- Leader: Frits Hansen
- Founded: 1893
- Dissolved: 1903
- Split from: Liberal Party
- Merged into: Coalition Party
- Newspaper: Framgang (from 1894) Eidsvold
- Ideology: Social conservatism Agrarian protectionism Pietistic orthodoxy Unionism
- Political position: Centre

= Centre (political party) =

Defunct political party in Norway

Centre (Centrum) was a political party in Norway founded in 1893 and led by Frits Hansen. It positioned itself as a moderate middle party between the Conservative Party and the radical Liberal Party.

== History ==
Centre was founded by eastern moderates who had been politically homeless since the 1888 Liberal split, and it was often characterised as the Eastern Norway parallel to the Moderate Liberal Party (based in the south-west). While informally known as the "Moderate Party of Eastern Norway", it remained an independent party-organisation despite talks of a possible merger. Their common goal was to work against the Liberals' policy of challenging the union with Sweden, expanding voting rights, and taxes.
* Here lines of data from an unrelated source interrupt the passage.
-- ==== Sys2Proof/Machine/PreemptEv.lean ====
section
/-! DEFINITION. Pre-emption (R415–R419): the request, saving or discarding a drained gang (R404, R416, R417, R320), restoring it (R418). -/
namespace Sys2Proof.Machine

/-- The members of a workgroup's gang that the device holds and that are stopping. -/
def State.stoppingGang (s : State) (g : Wgroup) : List Wgroup :=
  s.allWgs.filter (fun x => x.key != 0 && x.launch == g.launch && x.gang == g.gang && decide (x.status = .stopping))

/-- Requests whose workgroups have all been saved or discarded, or have ended, are complete (R415, R425). -/
def State.settlePreempts (s : State) : State :=
  let open_ := fun (k : Nat) => s.allWgs.any (fun g => g.key == k && decide (g.status = .stopping))
  let ps := s.sched.preempts.map (fun p => (p.1, p.2.filter open_))
  let ended := (ps.filter (fun p => p.2 == [])).map (fun p => p.1)
  let left := ps.filter (fun p => p.2 != [])
  let s := { s with sched := { s.sched with preempts := left } }
  ended.foldl (fun (s : State) p =>
    if left.any (fun x => x.1 == p) then s
    else ({ s with mgmt := { s.mgmt with parts := s.mgmt.parts.setIfInBounds p { s.part p with preemptBusy := false } } }).interrupt p 3) s

/-- Stop the workgroups of a partition on cores, with the whole gang of each (R415). -/
def State.stopCores (s : State) (part : Nat) (named : Nat → Bool) : State :=
  let hit := s.allWgs.filter (fun g => g.key != 0 && g.part == part && decide (g.status = .resident) && named g.core)
  let mine := fun (g : Wgroup) => decide (g.status = .resident) && hit.any (fun h => h.launch == g.launch && h.gang == g.gang)
  let keys := (s.allWgs.filter mine).map (fun g => g.key)
  let stop := fun (g : Wgroup) => if keys.contains g.key then { g with status := .stopping } else g
  { s with
    wg := stop s.wg
    wgs := s.wgs.map stop
    sched := { s.sched with preempts := s.sched.preempts ++ [(part, keys)] }
    mgmt := { s.mgmt with parts := s.mgmt.parts.setIfInBounds part { s.part part with preemptBusy := true } } }

/-- The scoreboard entries of a stopped warp that a save waits for: a SYSCALL in its wait keeps its own (R415, R416). -/
def Warp.sbIdle (w : Warp) : Bool :=
  (List.range 7).all (fun e =>
    let waits := match w.hold with
      | .syscall _ sb => if sb = e + 1 then 1 else 0
      | _ => 0
    decide (w.sb.getD e 0 ≤ waits))

/-- A command of a stopped workgroup is at a point where its context may be saved (R210, R416). -/
def State.cmdParked (s : State) (c : Cmd) : Bool :=
  match c.kind with
  | .copy _ r _ _ g =>
    -- at a granule boundary: nothing under way, and no granule left that has been begun
    g != 0 && c.pieces == [] && c.todo.all (fun b => !s.begun c g (layOf r).blocks b)
  | .tile =>
    -- an ordered reduction: every contribution is held by its slice or waits at its sender for room
    let cs := s.eng.contribs.filter (fun x => x.id == c.id)
    c.pieces == [] && cs != [] && cs.all (fun x => x.ord.isSome && (x.held || x.noRoom))
  | .push _ =>
    -- the beats sent have landed; the elements left stand in the port's partly filled beat (R320)
    c.pieces == []
  | _ => false

/-- An anvil operation of a stopped workgroup may be saved as it stands: not the accumulator's memory operations, and not an MMA without
a granule that has started (R291, R415, R416). -/
def AnvilOp.parked (a : AnvilOp) : Bool :=
  match a.op with
  | .accld _ _ _ => false
  | .accst _ _ _ => false
  | .accred _ _ _ ord _ => ord.isSome && !a.started
  | .mma _ _ _ sg _ _ _ _ => !(a.started && sg == 0)
  | _ => true

/-- Everything that R416 waits for has happened in a stopped workgroup. -/
def State.drained (s : State) (g : Wgroup) : Bool :=
  (s.allWarps.filter (fun w => w.wg == g.key && w.running)).all Warp.sbIdle &&
  (s.eng.cmds.filter (fun c => c.wg == g.key)).all (fun c => s.cmdParked c) &&
  (s.eng.anvil.filter (fun a => a.wg == g.key)).all AnvilOp.parked &&
  !(s.fab.ops.any (fun o => o.wg == g.key && o.answered.isNone))

/-- A port as it is saved (R320): prefetched elements and their deferred faults go, and the record is read again after the restore. -/
def Port.saved (p : Port) : Port :=
  if p.isQueue then p else { p with pre := [], deferred := none, reread := true }

/-- A warp as it is saved (R416): fixed-latency results complete, a sleeping or yielding warp awake (R159). -/
def Warp.saved (w : Warp) : Warp :=
  let w := w.settle
  -- the entries on chip are not checked after the restore (R418)
  let unchecked := fun (p : Path) => ({ p with refilled := false } : Path)
  { w with
    base := unchecked w.base, stack := w.stack.map unchecked
    ports := w.ports.map (fun o => o.map Port.saved)
    hold := (match w.hold with
      | .sleep _ _ _ => .none
      | .yield _ _ => .none
      | h => h)
    second := false, waitCount := 0 }

/-- Take the warps and the place of a workgroup off its core. -/
def State.vacate (s : State) (g : Wgroup) : State :=
  let blank : Warp := { Warp.blank with id := s.cur.id }
  let s := { s with
    mem := { s.mem with watch := s.mem.watch.filter (fun x => !(s.allWarps.any (fun w => w.id == x.1 && w.wg == g.key))) }
    warps := s.warps.filter (fun w => w.wg != g.key || decide (w.status = WarpStatus.free))
    cur := if s.cur.wg = g.key ∧ s.cur.status ≠ WarpStatus.free then blank else s.cur }
  if s.wg.key = g.key then { s with wg := Wgroup.blank } else { s with wgs := s.wgs.filter (fun x => x.key != g.key) }

/-- A running MMA or MMAS with SG 1–3 stops at its next granule boundary (R291): which granule that is depends on the moment and is free,
and the tile holds the k-steps before it. -/
def State.parkOps (s : State) (g : Wgroup) : State :=
  (s.eng.anvil.filter (fun a => a.wg == g.key && a.started)).foldl (fun (s : State) a =>
    match a.op with
    | .mma d z _ sg oa ob om _ =>
      let n := a.step + Config.freeNat s.freeCtr (2 ^ 35 + a.id) % max 1 (granulesOf d sg - a.step)
      if n = a.step then s
      else
        let s := s.modWg g.key (fun g => g.mmaPart d z sg oa ob om a.tile a.step n)
        { s with eng := { s.eng with anvil := s.eng.anvil.map (fun x => if x.id = a.id then { x with step := n } else x) } }
    | _ => s) s

/-- Where a context of n bytes goes in the area of its core: the lowest place that the contexts there leave (log 43). -/
def State.ctxPlace (s : State) (g : Wgroup) (n : Nat) : Option Nat :=
  let there := s.sched.saved.filter (fun p => p.1.core == g.core && p.1.part == g.part)
  firstFit 4718592 (64 * ((n + 63) / 64)) (there.filterMap (fun p => p.1.ctx.map (fun o => (o, 64 * (((ctxBytes p.1 p.2 s.eng).length + 63) / 64)))))

/-- Save one workgroup (R416), trap mode and handler path with the rest (R281), its context written to the area of its core: its anvil
operations stand ready to start again. -/
def State.saveWg (s : State) (g : Wgroup) : State :=
  let s := (s.parkOps g).draw
  let g := (s.wgOf g.key).getD g
  let ws := (s.allWarps.filter (fun w => w.wg == g.key && decide (w.status ≠ .free))).map Warp.saved
  let t := s.vacate g
  let bs := ctxBytes g ws t.eng
  let at_ := t.ctxPlace g bs.length
  let t := { t with
    sched := { t.sched with saved := t.sched.saved ++ [({ g with status := .saved, ctx := at_ }, ws)] }
    eng := { t.eng with anvil := t.eng.anvil.map (fun a => if a.wg = g.key then { a with started := false } else a) } }
  match at_ with
  | some off => t.ctxWrite g.part g.core off bs
  | none => t

/-- Discard one workgroup (R404, R417): its work is dropped, its pending faults are logged, and its linear id goes back to its launch. -/
def State.discardWg (s : State) (g : Wgroup) : State :=
  let ws := s.allWarps.filter (fun w => w.wg == g.key && decide (w.status ≠ .free))
  let s := ws.foldl (fun (s : State) w => ((s.dropWork w).freeWarp w)) s
  let s := s.vacate g
  { s with sched := { s.sched with launches := s.sched.launches.map (fun l =>
      if l.key = g.launch then { l with redo := l.redo ++ [g.linear] } else l) } }

/-- Save a drained gang, or discard it: only whole, of an idempotent launch, with no member past its idempotent region (R417). -/
def State.saveGang (s : State) (g : Wgroup) : State :=
  let gs := s.stoppingGang g
  if !gs.all (fun x => s.drained x) then s
  else if g.idem && gs.all (fun x => !x.idend) && decide (gs.length = g.gangSize) then (gs.foldl (fun s x => s.discardWg x) s).settlePreempts
  else (gs.foldl (fun s x => s.saveWg x) s).settlePreempts

/-! ## Restoring -/

/-- The saved members of a workgroup's gang. -/
def State.savedGang (s : State) (g : Wgroup) : List (Wgroup × List Warp) :=
  s.sched.saved.filter (fun p => p.1.launch == g.launch && p.1.gang == g.gang)

/-- Claims for every saved member on the core it left, each on top of the standing ones (R234, R418). -/
def reclaim (cs : List Claim) (cores : BitVec 192) : List (Wgroup × List Warp) → Option (List Claim)
  | [] => some []
  | (g, _) :: r =>
    if !cores.getLsbD g.core then none
    else match claimOn cs g.core g.kern g.wgsize with
      | none => none
      | some c => (reclaim (c :: cs) cores r).map (fun l => c :: l)

/-- Put a saved workgroup back (R418): an acquire at .dev on its core; a restore that fails shows before the first instruction (R277). -/
def State.restoreWg (s : State) (g : Wgroup) (ws : List Warp) (c : Claim) : State :=
  let g' : Wgroup := { g with status := if ws.any Warp.running then .resident else .ended, ctx := none, spadBase := c.spad, slotBase := c.slot, tileBase := c.tile }
  let s := { s with wgs := s.wgs ++ [g'], sched := { s.sched with saved := s.sched.saved.filter (fun p => p.1.key != g.key) } }
  (ws.foldl (fun s w => s.addWarp { w with last := .restored }) s).acquireL1 g.core

/-- Restore a saved gang once its cores have room and its warp slots are free; a core fenced meanwhile kills its warps (R418). -/
def State.restoreGang (s : State) (g : Wgroup) : State :=
  let ps := s.savedGang g
  match ps.find? (fun p => s.mgmt.fencedCore.getLsbD p.1.core) with
  | some (x, ws) =>
    let cause := 0x170 + ((s.mgmt.fenceKind.find? (fun k => k.1 == x.core)).map (fun k => k.2)).getD 0
    let s := ws.foldl (fun (s : State) w => s.event 1 cause x.part w.id.core w.id.slot 0 0) s
    (s.cancelLaunch x.launch cause).event 2 cause x.part 255 255 0 0
  | none =>
    let slotFree := fun (w : Warp) => !(s.allWarps.any (fun x => x.id == w.id && decide (x.status ≠ .free)))
    if !(ps.all (fun p => p.2.all slotFree)) then s
    else match reclaim s.claims (s.part g.part).cores ps with
      | none => s
      | some cs => (ps.zip cs).foldl (fun (s : State) x => s.restoreWg x.1.1 x.1.2 x.2) s

/-- PREEMPT_REQUEST (R415, R421): a write to PREEMPT of a partition's block. -/
def execPreemptRequest (part : Nat) (value : DWord) (s : State) : Host.Outcome State Fault Refusal :=
  let all := value.getLsbD 8
  let core := value.toNat % 256
  if 8 ≤ part then .next s
  else if !all ∧ 192 ≤ core then .next { s with mgmt := { s.mgmt with err := true } }
  else .next (s.stopCores part (fun c => if all then (s.part part).cores.getLsbD c else c == core)).settlePreempts

/-- CONTEXT_SAVE (R416, R417). -/
def execContextSave (wg : Nat) (s : State) : Host.Outcome State Fault Refusal :=
  match s.wgOf wg with
  | none => .next s
  | some g => .next (if g.status = .stopping then s.saveGang g else s)

/-- CONTEXT_RESTORE (R418). -/
def execContextRestore (wg : Nat) (s : State) : Host.Outcome State Fault Refusal :=
  match s.sched.saved.find? (fun p => p.1.key == wg) with
  | none => .next s
  | some p => .next (s.restoreGang p.1)

end Sys2Proof.Machine
end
Presenting itself as a rural agrarian party with its base among farmers, Centre largely adopted the protectionist program of the Norwegian Agrarian Association from 1895/96. The party was otherwise ideologically closely connected to the conservative Christian section of the folk high school movement. Along with Frits Hansen, an educator himself, another co-founder was the priest and fellow educator Christopher Bruun. In elections the party cooperated with the Conservative Party. After declining support, some members joined the Conservative Party around 1900; further, when the Coalition Party was formed in 1903, Centre was absorbed into the alliance.

== Leaders ==

- Party chairman
- Frits Hansen

- Members of the hovedstyret (as of 28. June 1894)
- 1. Otto Benjamin Andreas Aubert
- 2. Oscar Jacobsen
- 3. Gaardbruger Jul. Sundby
- 4. Fhv stortingsmand M anders
- 5. Ole Ringnes
- 6. Dr. Løvig, Sigdal.
- 7. Skolebestyrer Voss, Kristiania
- 8. Fhv Storthingsmand A. Huser, Rødenæs.
- 9. Overretssagf. Bernh. Sollie, Horten
- 10. Professor Vogt, Kristiania.
- Supplements to the hovedstyret
- 1. Advokat Rasch, Kristiania.
- 2. Gaardbr. Fremming, Minne
- 3. Gaardbruger S. Næss, Seljord
- 4. Gaardbruger Finstad, Ski.
- 5. Konsul C. Wiel-gedde, Fredrikshald

- General Secretaries
- Unknown

=== Party Congresses ===

- 1. landsmøte February 10 1893
- ?. landsmøte 1894
- ?. landsmøte 1896 February 9

==Election results==

| Date | Votes | Seats |  | Size | Notes |
| % | # | ± |
| 1894 | ???% | 4 / 114 | +4 | 4rd |  |

- *Indicates shared vote between the Moderate Liberals and Conservatives. Seats indicated are the Moderate Liberals alone.